# Creston, OH 2 GSD, M - releases to rescues only



## elly1210 (Jan 4, 2009)

Not sure if they are PB, there is no picture, I figure I would post, if not correct please remove

http://www.petfinder.com/petnote/displaypet.cgi?petid=13463158
Found in Rittman OH on 4/9/2009. He was nearly hit at SR57 and Shondel Rd. When the people stopped to check on him, he jumped into their car! He is an adult male around 100#. Was wearing a choke chain, no ID or micro-chip. He is probably around 4-6 years old. If your dog please call the Rittman Police Dept at 330-925-8040 and be ready to identify him. Impound Fees will apply along with proof of current county license. His 72 hour hold is over on Monday at 5pm. We will need rescue for him if not claimed. Rittman Holding only <span style="color: #FF0000">releases dogs to verified rescues, we do not do adoptions.</span> If you are an interested rescue, please contact [email protected] or 330-465-5427 for more information. He is currently in boarding and I can not keep him there for long.


----------



## elly1210 (Jan 4, 2009)

bump


----------



## elly1210 (Jan 4, 2009)

bump


----------



## elly1210 (Jan 4, 2009)

bump


----------



## Renoman (Apr 10, 2009)

Any news on this guy?


----------



## ShepherdMania (Jun 17, 2008)

I emailed Corene today and he is still at the kennel. I am waiting for pictures so I can post them.


----------



## blinkster (Apr 15, 2009)

Hello -
He is still at Brigadoon Kennels. I'm hoping to have pictures this week. I can't get there and my friends camera is broken. He is indeed a purebred, good looking, well built GSD.

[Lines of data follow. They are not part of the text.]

/-! ### The bit-reversal network (40_reorder.md) -/

/-- R100: `bitrev(i, n)` is below `2^n`, and bit `b` of `i` becomes bit `n-1-b` of the result. -/
def Obligations.BitrevReadsBitsBackwards : Prop :=
  ∀ i n : Nat, i < 2 ^ n → bitrev i n < 2 ^ n ∧ ∀ b, b < n → (bitrev i n).testBit (n - 1 - b) = i.testBit b

/-- R105: (a) the index map is an involution; (b) it stays below `2^n`, and `reorder` is a permutation of the samples;
(c) `reorder` applied twice restores the sequence; (d) the fixed points are the indices whose `n`-bit form is a palindrome,
index 0 and index `2^n - 1` among them; (e) the sample of source slot `j` goes to slot `bitrev(j, n)`. -/
def Obligations.BitReversalAndReorderAreInvolutions : Prop :=
  (∀ i n : Nat, i < 2 ^ n → bitrev i n < 2 ^ n ∧ bitrev (bitrev i n) n = i ∧
    (bitrev i n = i ↔ ∀ b, b < n → i.testBit b = i.testBit (n - 1 - b))) ∧
  (∀ n : Nat, bitrev 0 n = 0 ∧ bitrev (2 ^ n - 1) n = 2 ^ n - 1) ∧
  ∀ (c : Config) (buf : List Sample), buf.length = c.N →
    (reorder c buf).Perm buf ∧ reorder c (reorder c buf) = buf ∧
      ∀ j, j < c.N → sampleAt (reorder c buf) (bitrev j (2 * c.K)) = sampleAt buf j

/-- R101: computed on a machine word of any width `W >= n` and shifted right by `W - n`, the map is the same. -/
def Obligations.NativeWidthDoesNotAffectBitrev : Prop :=
  ∀ i n W : Nat, n ≤ W → i < 2 ^ n → bitrev i W / 2 ^ (W - n) = bitrev i n

/-- R104: the `N` copies done one after another in any order that does each of them once give `reorder`, whatever the
destination held. -/
def Obligations.CopiesMayBeDoneInAnyOrder : Prop :=
  ∀ (c : Config) (order : List Nat) (src dst : List Sample), order.Perm (List.range c.N) → dst.length = c.N →
    copyInOrder c order src dst = reorder c src

/-- R106, R103: under its preconditions `REORDER` is accepted (`BUSY` = 1, `SEQ.phase = REORDER`, `SEQ.chain = 0`, nothing
else changed but the fields of `SEQ` the rule does not use, log 5); run whole it answers a next state: it has completed,
`DST[i] = SRC[bitrev(i, 2K)]` for every entry, whole and unchanged, and nothing else is changed. -/
def Obligations.ReorderCompletesWithBitReversedCopy : Prop :=
  ∀ (s : State) (buf : List Sample), s.status.busy = false → Mem.buffer? s.src s.cfg.N = some buf →
    (∃ a, accept .reorder s = .next a ∧ Accepted s a ∧ a.seq.phase = .reorder ∧ a.seq.chain = false) ∧
    ∃ t, exec .reorder s = .next t ∧ Completed t ∧ CommandFrame s t ∧
      DstBecomes s t ((List.range s.cfg.N).map fun i => sampleAt buf (bitrev i (2 * s.cfg.K)))

/-! ### The layer (41_butterfly.md) -/

/-- R136: for legal operands every sample index is inside the buffer, the largest is `N - 1`, and every twiddle index is
inside the table. -/
def Obligations.LayerIndicesStayInsideTheirSpaces : Prop :=
  ∀ (c : Config) (tws stride groups : Nat), strideOk stride = true → groupsOk c stride groups = true →
    (∀ g k q, g < groups → k < stride / 4 → q < 4 → sampleIndex (stride / 4) g k q ≤ c.N - 1) ∧
    sampleIndex (stride / 4) (groups - 1) (stride / 4 - 1) 3 = c.N - 1 ∧
    (reachOk c tws (stride / 4) = true → ∀ k j, k < stride / 4 → j ≤ 3 → tws + j * k < c.twlen)
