/-- Settles O41: a write of a command's word to `CMD` issues it in the grain of the state. -/
theorem stepRunsTheDecodedCommand : Obligations.StepRunsTheDecodedCommand := by
  intro s rest w i hbase hp hd
  rw [step_write_cmd hbase hp, writeCmd_of_decode hd]
  exact ⟨fun hg => by rw [issue, State.withPending_grain, hg], fun hg => by rw [issue, State.withPending_grain, hg]⟩

/-- Settles O51: a word of 4 or more has a reserved bit, and the block is not busy. -/
theorem reservedCommandWordsAreRefused : Obligations.ReservedCommandWordsAreRefused := by
  intro s rest w hbase hbusy hw hp
  rw [step_write_cmd hbase hp, writeCmd_of_reserved (decode_of_reserved (by omega)), State.withPending_status, hbusy]
  rfl

/-! ### Nothing pending, and `RESET` -/

/-- Settles O42: the step is a turn of the sequencer, which waits where it is idle. -/
theorem idleBlockWaits : Obligations.IdleBlockWaits := by
  intro s hp
  rw [step_of_no_action hp]
  exact ⟨advance_of_idle, rfl⟩

/-- Settles O53: `RESET` reads nothing of the state but the build and the host's record. -/
theorem resetAbandonsARunningCommand : Obligations.ResetAbandonsARunningCommand := by
  intro s rest hp
  have hstep : step s = .next (s.withPending rest).doReset := step_of_action hp
  exact ⟨_, hstep, rfl, rfl, rfl, rfl, rfl, rfl, fun i => ⟨Mem.get?_nil i, Mem.get?_nil i⟩, rfl, rfl, rfl, rfl⟩

/-! ### `GETSRC` and `GETDST` -/

section Get

variable {s : State} {rest : List HostOp} {a : Nat} (hp : s.pending = .get a :: rest)
include hp

/-- A get is the read of its address in its place, and lists the sample of the word read. -/
theorem step_get_eq_next_iff {t : State} :
    step s = .next t ↔
      ∃ w, step (s.withPending (.read a 4 :: rest)) = .next { s with pending := rest, rdata := w :: s.rdata } ∧
        t = { s with pending := rest, rdata := w :: s.rdata, result := unpack w :: s.result } := by
  rw [step_of_action hp]
  exact busGet_eq_next_iff

theorem step_get_eq_refused_iff {r : Refusal} :
    step s = .refused r ↔ step (s.withPending (.read a 4 :: rest)) = .refused r := by
  rw [step_of_action hp]
  exact busGet_eq_refused_iff

/-- A get that reads the packed word of a sample lists the sample. -/
theorem step_get_of_read {x : Sample}
    (h : step (s.withPending (.read a 4 :: rest)) = .next { s with pending := rest, rdata := pack x :: s.rdata }) :
    step s = .next { s with pending := rest, rdata := pack x :: s.rdata, result := x :: s.result } :=
  (step_get_eq_next_iff hp).2 ⟨pack x, h, by rw [unpack_pack]⟩

end Get

/-- Settles O56: a get is a read whose word is unpacked, and an entry reads as its packed sample. -/
theorem getListsTheUnpackedSample : Obligations.GetListsTheUnpackedSample := by
  refine ⟨fun s rest a hp => ⟨fun t => step_get_eq_next_iff hp, fun r => step_get_eq_refused_iff hp⟩,
    fun s rest x i hmap hbusy hi => ⟨fun hx hp => step_get_of_read hp ?_, fun hx hp => step_get_of_read hp ?_⟩⟩
  · exact step_read_src (s := s.withPending _) hmap hbusy hi hx rfl
  · exact step_read_dst (s := s.withPending _) hmap hbusy hi hx rfl

/-! ### `WAIT` -/

/-- `s` is where a `WAIT` has ended: the block is not busy, and the last word the host has read says so. -/
structure WaitEnded (rest : List HostOp) (s : State) : Prop where
  pending : s.pending = rest
  not_busy : s.status.busy = false
  last_word : ∃ w, s.rdata.head? = some w ∧ w.getLsbD 0 = false

theorem wait_ends_of_not_busy {s : State} {rest : List HostOp} (hp : s.pending = .wait :: rest)
    (hbusy : s.status.busy = false) : ∃ t, runSteps 1 s = .next t ∧ WaitEnded rest t := by
  have hrun : runSteps 1 s = .next (s.withHost rest (statusWord s.status :: s.rdata)) := by
    rw [runSteps_succ, step_wait_of_not_busy hp hbusy]
    rfl
  exact ⟨_, hrun, rfl, hbusy, _, rfl, (getLsbD_zero_statusWord s.status).trans hbusy⟩

/-- A `WAIT` reads `STATUS` once after each phase that is left, and once before the first (log 15). -/
theorem wait_ends {n : Nat} {s t : State} {rest : List HostOp} (hp : s.pending = .wait :: rest)
    (hrun : runPhases n s = .next t) (hdone : t.status.busy = false) :
    ∃ k u, k ≤ n + 1 ∧ runSteps k s = .next u ∧ WaitEnded rest u := by
  induction n generalizing s t with
  | zero =>
    cases hrun
    obtain ⟨u, hu, hended⟩ := wait_ends_of_not_busy hp hdone
    exact ⟨1, u, le_rfl, hu, hended⟩
  | succ n ih =>
    cases hbusy : s.status.busy with
    | false =>
      obtain ⟨u, hu, hended⟩ := wait_ends_of_not_busy hp hbusy
      exact ⟨1, u, by omega, hu, hended⟩
    | true =>
      obtain ⟨v, hv, hrest⟩ := andThen_eq_next_iff.1 hrun
      obtain ⟨k, u, hk, hu, hended⟩ := ih rfl (runPhases_withHost hrest (.wait :: rest) _) hdone
      exact ⟨k + 1, u, by omega, by rw [runSteps_succ, step_wait_of_busy hp hbusy hv, andThen_next, hu], hended⟩

/-- Under the invariant at most `K + 1` phases leave the block not busy. -/
theorem runPhases_not_busy {s : State} (h : MachineInv s) :
    ∃ n t, n ≤ s.cfg.K + 1 ∧ runPhases n s = .next t ∧ t.status.busy = false := by
  cases hbusy : s.status.busy with
  | false => exact ⟨0, s, Nat.zero_le _, rfl, hbusy⟩
  | true =>
    obtain ⟨-, hrunning⟩ := runningPhaseAlwaysCompletes s h
    obtain ⟨n, t, hn, ht, ⟨-, hstatus⟩, -⟩ := hrunning hbusy
    exact ⟨n, t, hn, ht, by rw [hstatus]⟩
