-- ==== Sys2Proof/Machine/Ops.lean ====
section
/-! DEFINITION. The named operations over the state: the table RAM, the two ways a command ends
(`accept` and `reject`, 00_scope.md R16), the commands' shared effects, the read port and the reset.
CRCFOLD has no trap and no trap return: `reject` is all that an error does (60_exceptions.md R125,
R131, R138, R139). -/

namespace Sys2Proof.Machine

/-- The canonical form of the table RAM: indices rise strictly and are below 256 (20_memory.md R40). -/
abbrev Memory.wf (m : Memory) : Prop :=
  m.Pairwise (fun a b => a.1 < b.1) ∧ ∀ cell ∈ m, cell.1 < Config.tableEntries

/-- Entry `i`, or nothing where TWR has not written it since reset (20_memory.md R42, R43). -/
def Memory.read : Memory → Nat → Option Word
  | [], _ => none
  | (j, w) :: rest, i => if i = j then some w else Memory.read rest i

/-- The whole 64-bit entry `i` is written at once (20_memory.md R42). -/
def Memory.write : Memory → Nat → Word → Memory
  | [], i, v => [(i, v)]
  | (j, w) :: rest, i, v =>
    if i < j then (i, v) :: (j, w) :: rest
    else if i = j then (i, v) :: rest
    else (j, w) :: Memory.write rest i v

/-- `accept` (00_scope.md R16): the command ends with STATUS.ERR <- 0. -/
def accept (s : State) : State := { s with err := ErrCode.ok.bits }

/-- `reject(code)` (60_exceptions.md R131): the one way an error is taken. STATUS.ERR <- code and
STATUS.STICKY <- 1, and nothing else changes. -/
def reject (code : ErrCode) (s : State) : State := { s with err := code.bits, sticky := true }

/-- TWR's effect once the phase allows it: TABLE[idx] <- value (40_table_setup.md R80). -/
def writeEntry (idx : Byte) (value : Word) (s : State) : State :=
  { s with table := s.table.write idx.toNat value }

/-- TLEN's effect once the phase allows it: TBLLEN <- count (40_table_setup.md R81). -/
def setLength (count : Word) (s : State) : State := { s with tbllen := count }

/-- A command that may not run during a fold: LOCKED while ACTIVE = 1 (60_exceptions.md R133). -/
def whileIdle (effect : State → State) (s : State) : State :=
  if s.active then reject .locked s else accept (effect s)

/-- START's effect once it passes its checks: CFG, CRC and ACTIVE (41_fold.md R102). -/
def latch (v : Variant) (init : Word) (s : State) : State :=
  { s with cfg := v, crc := initV v init, active := true }

/-- START of variant v (41_fold.md R102): the phase is checked before the table length
(60_exceptions.md R135). -/
def startFold (v : Variant) (init : Word) (s : State) : State :=
  if s.active then reject .sequence s
  else if s.tbllen ≠ Config.requiredLength then reject .invalidTable s
  else accept (latch v init s)

/-- FEED (41_fold.md R103): one table read and one `step_V` under the latched variant. A read of an
entry not written since reset faults (20_memory.md R43). -/
def feedByte (b : Byte) (s : State) : Host.Outcome State Fault Refusal :=
  if s.active then
    let index := tableIndex s.cfg s.crc b
    match s.table.read index.toNat with
    | some entry => .next (accept { s with crc := stepV s.cfg entry s.crc })
    | none => .fault (.unwrittenEntry index)
  else .next (reject .sequence s)

/-- FINISH's effect once the phase allows it: RESULT and ACTIVE (41_fold.md R104). -/
def publish (s : State) : State := { s with result := finV s.cfg s.crc, active := false }

/-- FINISH (41_fold.md R104): SEQUENCE where no fold is in progress (60_exceptions.md R132). -/
def finishFold (s : State) : State :=
  if s.active then accept (publish s) else reject .sequence s

/-- CLRERR's effect: STATUS.STICKY <- 0 (42_housekeeping.md R121). -/
def clearSticky (s : State) : State := { s with sticky := false }

/-- The value the read port gives at an address (10_state.md R30, R31): STATUS, RESULT, TBLLEN, CFG,
and 0 at the reserved addresses. -/
def readPort (addr : BitVec 4) (s : State) : Word :=
  match addr.toNat with
  | 0 => statusWord s
  | 1 => s.result
  | 2 => s.tbllen
  | 3 => cfgWord s.cfg
  | _ => 0

/-- One read-port read: the host receives the value, and no state of the block changes
(10_state.md R31, 20_memory.md R50). -/
def hostRead (addr : BitVec 4) (s : State) : State := { s with reads := s.reads ++ [readPort addr s] }

/-- The block's reset (70_reset_and_hazards.md R150): every state element at its reset value, and the
record of written entries cleared. What the host still has to do and what it has read are the host's. -/
def resetBlock (s : State) : State :=
  { State.reset with pending := s.pending, reads := s.reads }

end Sys2Proof.Machine
end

I know w/o pictures it's hard to commit to a dog. But he will be at the kennel for 2 weeks on the 24th and I need commitment from rescue by then. 

Thanks for bumping and posting him in the first place!


----------



## Jax08 (Feb 13, 2009)

bump


----------



## Renoman (Apr 10, 2009)

Bump


----------



## blinkster (Apr 15, 2009)

Here he is:







note the choke chain stain on his neck








he needs some good food








any ideas on his ear?


----------



## Renoman (Apr 10, 2009)

What a handsome boy!!!

No ideas on the ear but it does not take away from his good looks. 

Poor guy looks like he's had a really hard life so far though...


----------



## kathyb (May 16, 2007)

He must be a friendly boy to jump in a car with strangers.


----------



## JerzeyGSD (Jun 26, 2008)

He looks much older than 2... like he's just tired.







He's very handsome.


----------



## ShepherdMania (Jun 17, 2008)

They believe he is 5-6 years young.


----------



## maggs30 (Aug 5, 2008)

There are offers of help from Last Hope money and transport wise. They are trying to figure out a way to help him. Hopefully we can work together with them!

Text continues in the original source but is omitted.